==== INPUT DATA

theorem execActGo_keeps (x0 : By) (s : State) : OutKeeps 633825300114114699769065503598 s (execActGo x0 s) := by
  unfold execActGo
  refine OutKeeps.next ?_
  refine Keeps.step (busStore_keeps ..) rfl ?_
  exact Keeps.refl _ _

theorem execActReady_keeps (x0 : By) (x1 : Nat) (s : State) : OutKeeps 633825300114114699769065503598 s (execActReady x0 x1 s) := by
  unfold execActReady
  refine OutKeeps.next ?_
  refine Keeps.step (busStore_keeps ..) rfl ?_
  exact Keeps.refl _ _

theorem execActivate_keeps (s : State) : OutKeeps 39618917481531150799675066882 s (execActivate s) := by
  unfold execActivate
  refine OutKeeps.next ?_
  refine Keeps.ite ?_ ?_
  · split
    · refine Keeps.step (actRequest_keeps ..) rfl ?_
      refine Keeps.step (Keeps.put_time (ht := ⟨rfl, rfl⟩) ..) rfl ?_
      exact Keeps.refl _ _
    · exact Keeps.refl _ _
  · exact Keeps.refl _ _

theorem tempReading_keeps (s : State) (x1 : Nat) (x2 : Int) : Keeps 3627298579367373728383746 s (tempReading s x1 x2) := by
  unfold tempReading
  refine Keeps.ite ?_ ?_
  · refine Keeps.ite ?_ ?_
    · refine Keeps.step (hubLog_keeps ..) rfl ?_
      refine Keeps.step (raise_keeps ..) rfl ?_
      refine Keeps.step (State.setBit_keeps 80 group_sens ..) rfl ?_
      refine Keeps.ite ?_ ?_
      · refine Keeps.step (hubLog_keeps ..) rfl ?_
        refine Keeps.step (raise_keeps ..) rfl ?_
        refine Keeps.step (State.setBit_keeps 80 group_sens ..) rfl ?_
        refine Keeps.step (Keeps.put_mgmt ..) rfl ?_
        refine Keeps.ite ?_ ?_
        · refine Keeps.step (Keeps.put_mgmt ..) rfl ?_
          refine Keeps.step (State.wr_keeps 80 group_sens ..) rfl ?_
          exact Keeps.refl _ _
        · refine Keeps.step (State.wr_keeps 80 group_sens ..) rfl ?_
          exact Keeps.refl _ _
      · refine Keeps.ite ?_ ?_
        · refine Keeps.step (Keeps.put_mgmt ..) rfl ?_
          refine Keeps.step (State.wr_keeps 80 group_sens ..) rfl ?_
          exact Keeps.refl _ _
        · refine Keeps.step (State.wr_keeps 80 group_sens ..) rfl ?_
          exact Keeps.refl _ _
    · refine Keeps.step (raise_keeps ..) rfl ?_
      refine Keeps.step (State.setBit_keeps 80 group_sens ..) rfl ?_
      refine Keeps.ite ?_ ?_
      · refine Keeps.step (hubLog_keeps ..) rfl ?_
        refine Keeps.step (raise_keeps ..) rfl ?_
        refine Keeps.step (State.setBit_keeps 80 group_sens ..) rfl ?_
        refine Keeps.step (Keeps.put_mgmt ..) rfl ?_
        refine Keeps.ite ?_ ?_
        · refine Keeps.step (Keeps.put_mgmt ..) rfl ?_
          refine Keeps.step (State.wr_keeps 80 group_sens ..) rfl ?_
          exact Keeps.refl _ _
        · refine Keeps.step (State.wr_keeps 80 group_sens ..) rfl ?_
          exact Keeps.refl _ _
      · refine Keeps.ite ?_ ?_
        · refine Keeps.step (Keeps.put_mgmt ..) rfl ?_
          refine Keeps.step (State.wr_keeps 80 group_sens ..) rfl ?_
          exact Keeps.refl _ _
        · refine Keeps.step (State.wr_keeps 80 group_sens ..) rfl ?_
          exact Keeps.refl _ _
  · refine Keeps.ite ?_ ?_
    · refine Keeps.step (hubLog_keeps ..) rfl ?_
      refine Keeps.step (raise_keeps ..) rfl ?_
      refine Keeps.step (State.setBit_keeps 80 group_sens ..) rfl ?_
      refine Keeps.step (Keeps.put_mgmt ..) rfl ?_
      refine Keeps.ite ?_ ?_
      · refine Keeps.step (Keeps.put_mgmt ..) rfl ?_
        refine Keeps.step (State.wr_keeps 80 group_sens ..) rfl ?_
        exact Keeps.refl _ _
      · refine Keeps.step (State.wr_keeps 80 group_sens ..) rfl ?_
        exact Keeps.refl _ _
    · refine Keeps.ite ?_ ?_
      · refine Keeps.step (Keeps.put_mgmt ..) rfl ?_
        refine Keeps.step (State.wr_keeps 80 group_sens ..) rfl ?_
        exact Keeps.refl _ _
      · refine Keeps.step (State.wr_keeps 80 group_sens ..) rfl ?_
        exact Keeps.refl _ _

theorem adcCopies_keeps (s : State) (x1 : Nat) : Keeps 3627298579367373728383746 s (adcCopies s x1) := by
  unfold adcCopies
  refine Keeps.ite ?_ ?_
  · refine Keeps.step (tempReading_keeps ..) rfl ?_
    exact Keeps.refl _ _
  · exact Keeps.refl _ _

theorem adcResult_keeps (s : State) (x1 x2 : Nat) (x3 : Int) : Keeps 558014011599263630082 s (adcResult s x1 x2 x3) := by
  unfold adcResult
  split
  · dsimp only
    refine Keeps.ite ?_ ?_
    · refine Keeps.ite ?_ ?_
      · refine Keeps.step (raise_keeps ..) rfl ?_
        refine Keeps.step (State.setBit_keeps 65 group_adc ..) rfl ?_
        refine Keeps.step (State.wr_keeps 65 group_adc ..) rfl ?_
        refine Keeps.step (State.wr_keeps 65 group_adc ..) rfl ?_
        refine Keeps.step (State.wr_keeps 65 group_adc ..) rfl ?_
        refine Keeps.step (State.wr_keeps 65 group_adc ..) rfl ?_
        refine Keeps.ite_snd ?_ ?_
        · exact Keeps.refl _ _
        · refine Keeps.step (State.draw_keeps ..) rfl ?_
          exact Keeps.refl _ _
      · refine Keeps.step (State.wr_keeps 65 group_adc ..) rfl ?_
        refine Keeps.step (State.wr_keeps 65 group_adc ..) rfl ?_
        refine Keeps.step (State.wr_keeps 65 group_adc ..) rfl ?_
        refine Keeps.step (State.wr_keeps 65 group_adc ..) rfl ?_
        refine Keeps.ite_snd ?_ ?_
        · exact Keeps.refl _ _
        · refine Keeps.step (State.draw_keeps ..) rfl ?_
          exact Keeps.refl _ _
    · refine Keeps.ite ?_ ?_
      · refine Keeps.step (raise_keeps ..) rfl ?_
        refine Keeps.step (State.wr_keeps 65 group_adc ..) rfl ?_
        refine Keeps.ite ?_ ?_
        · refine Keeps.step (raise_keeps ..) rfl ?_
          refine Keeps.step (State.setBit_keeps 65 group_adc ..) rfl ?_
          refine Keeps.step (State.wr_keeps 65 group_adc ..) rfl ?_
          refine Keeps.step (State.wr_keeps 65 group_adc ..) rfl ?_
          refine Keeps.step (State.wr_keeps 65 group_adc ..) rfl ?_
          refine Keeps.step (State.wr_keeps 65 group_adc ..) rfl ?_
          refine Keeps.ite_snd ?_ ?_
          · exact Keeps.refl _ _
          · refine Keeps.step (State.draw_keeps ..) rfl ?_
            exact Keeps.refl _ _
        · refine Keeps.step (State.wr_keeps 65 group_adc ..) rfl ?_
          refine Keeps.step (State.wr_keeps 65 group_adc ..) rfl ?_
          refine Keeps.step (State.wr_keeps 65 group_adc ..) rfl ?_
          refine Keeps.step (State.wr_keeps 65 group_adc ..) rfl ?_
          refine Keeps.ite_snd ?_ ?_
          · exact Keeps.refl _ _
          · refine Keeps.step (State.draw_keeps ..) rfl ?_
            exact Keeps.refl _ _
      · refine Keeps.step (State.wr_keeps 65 group_adc ..) rfl ?_
        refine Keeps.step (Keeps.put_field ..) rfl ?_
        refine Keeps.ite ?_ ?_
        · refine Keeps.step (raise_keeps ..) rfl ?_
          refine Keeps.step (State.setBit_keeps 65 group_adc ..) rfl ?_
          refine Keeps.step (State.wr_keeps 65 group_adc ..) rfl ?_
          refine Keeps.step (State.wr_keeps 65 group_adc ..) rfl ?_
          refine Keeps.step (State.wr_keeps 65 group_adc ..) rfl ?_
          refine Keeps.step (State.wr_keeps 65 group_adc ..) rfl ?_
          refine Keeps.ite_snd ?_ ?_
          · exact Keeps.refl _ _
          · refine Keeps.step (State.draw_keeps ..) rfl ?_
            exact Keeps.refl _ _
        · refine Keeps.step (State.wr_keeps 65 group_adc ..) rfl ?_
          refine Keeps.step (State.wr_keeps 65 group_adc ..) rfl ?_
          refine Keeps.step (State.wr_keeps 65 group_adc ..) rfl ?_
          refine Keeps.step (State.wr_keeps 65 group_adc ..) rfl ?_
          refine Keeps.ite_snd ?_ ?_
          · exact Keeps.refl _ _
          · refine Keeps.step (State.draw_keeps ..) rfl ?_
            exact Keeps.refl _ _
  · dsimp only
    refine Keeps.ite ?_ ?_
    · refine Keeps.ite ?_ ?_
      · refine Keeps.step (raise_keeps ..) rfl ?_
        refine Keeps.step (State.setBit_keeps 65 group_adc ..) rfl ?_
        refine Keeps.step (State.wr_keeps 65 group_adc ..) rfl ?_
        refine Keeps.step (State.wr_keeps 65 group_adc ..) rfl ?_
        refine Keeps.step (State.wr_keeps 65 group_adc ..) rfl ?_
        refine Keeps.step (State.wr_keeps 65 group_adc ..) rfl ?_
        refine Keeps.ite_snd ?_ ?_
        · exact Keeps.refl _ _
        · refine Keeps.step (State.draw_keeps ..) rfl ?_
          exact Keeps.refl _ _
      · refine Keeps.step (State.wr_keeps 65 group_adc ..) rfl ?_
        refine Keeps.step (State.wr_keeps 65 group_adc ..) rfl ?_
        refine Keeps.step (State.wr_keeps 65 group_adc ..) rfl ?_
        refine Keeps.step (State.wr_keeps 65 group_adc ..) rfl ?_
        refine Keeps.ite_snd ?_ ?_
        · exact Keeps.refl _ _
        · refine Keeps.step (State.draw_keeps ..) rfl ?_
          exact Keeps.refl _ _
    · refine Keeps.ite ?_ ?_
      · refine Keeps.step (raise_keeps ..) rfl ?_
        refine Keeps.step (State.wr_keeps 65 group_adc ..) rfl ?_
        refine Keeps.ite ?_ ?_
        · refine Keeps.step (raise_keeps ..) rfl ?_
          refine Keeps.step (State.setBit_keeps 65 group_adc ..) rfl ?_
          refine Keeps.step (State.wr_keeps 65 group_adc ..) rfl ?_
          refine Keeps.step (State.wr_keeps 65 group_adc ..) rfl ?_
          refine Keeps.step (State.wr_keeps 65 group_adc ..) rfl ?_
          refine Keeps.step (State.wr_keeps 65 group_adc ..) rfl ?_
          refine Keeps.ite_snd ?_ ?_
          · exact Keeps.refl _ _
          · refine Keeps.step (State.draw_keeps ..) rfl ?_
            exact Keeps.refl _ _
        · refine Keeps.step (State.wr_keeps 65 group_adc ..) rfl ?_
          refine Keeps.step (State.wr_keeps 65 group_adc ..) rfl ?_
          refine Keeps.step (State.wr_keeps 65 group_adc ..) rfl ?_
          refine Keeps.step (State.wr_keeps 65 group_adc ..) rfl ?_
          refine Keeps.ite_snd ?_ ?_
          · exact Keeps.refl _ _
          · refine Keeps.step (State.draw_keeps ..) rfl ?_
            exact Keeps.refl _ _
      · refine Keeps.step (State.wr_keeps 65 group_adc ..) rfl ?_
        refine Keeps.step (Keeps.put_field ..) rfl ?_
        refine Keeps.ite ?_ ?_
        · refine Keeps.step (raise_keeps ..) rfl ?_
          refine Keeps.step (State.setBit_keeps 65 group_adc ..) rfl ?_
          refine Keeps.step (State.wr_keeps 65 group_adc ..) rfl ?_
          refine Keeps.step (State.wr_keeps 65 group_adc ..) rfl ?_
          refine Keeps.step (State.wr_keeps 65 group_adc ..) rfl ?_
          refine Keeps.step (State.wr_keeps 65 group_adc ..) rfl ?_
          refine Keeps.ite_snd ?_ ?_
          · exact Keeps.refl _ _
          · refine Keeps.step (State.draw_keeps ..) rfl ?_
            exact Keeps.refl _ _
        · refine Keeps.step (State.wr_keeps 65 group_adc ..) rfl ?_
          refine Keeps.step (State.wr_keeps 65 group_adc ..) rfl ?_
          refine Keeps.step (State.wr_keeps 65 group_adc ..) rfl ?_
          refine Keeps.step (State.wr_keeps 65 group_adc ..) rfl ?_
          refine Keeps.ite_snd ?_ ?_
          · exact Keeps.refl _ _
          · refine Keeps.step (State.draw_keeps ..) rfl ?_
            exact Keeps.refl _ _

========

From the entries above, tally every line holding the string "adcResult". Give only the count.

## ANSWER TO THE EXERCISE
2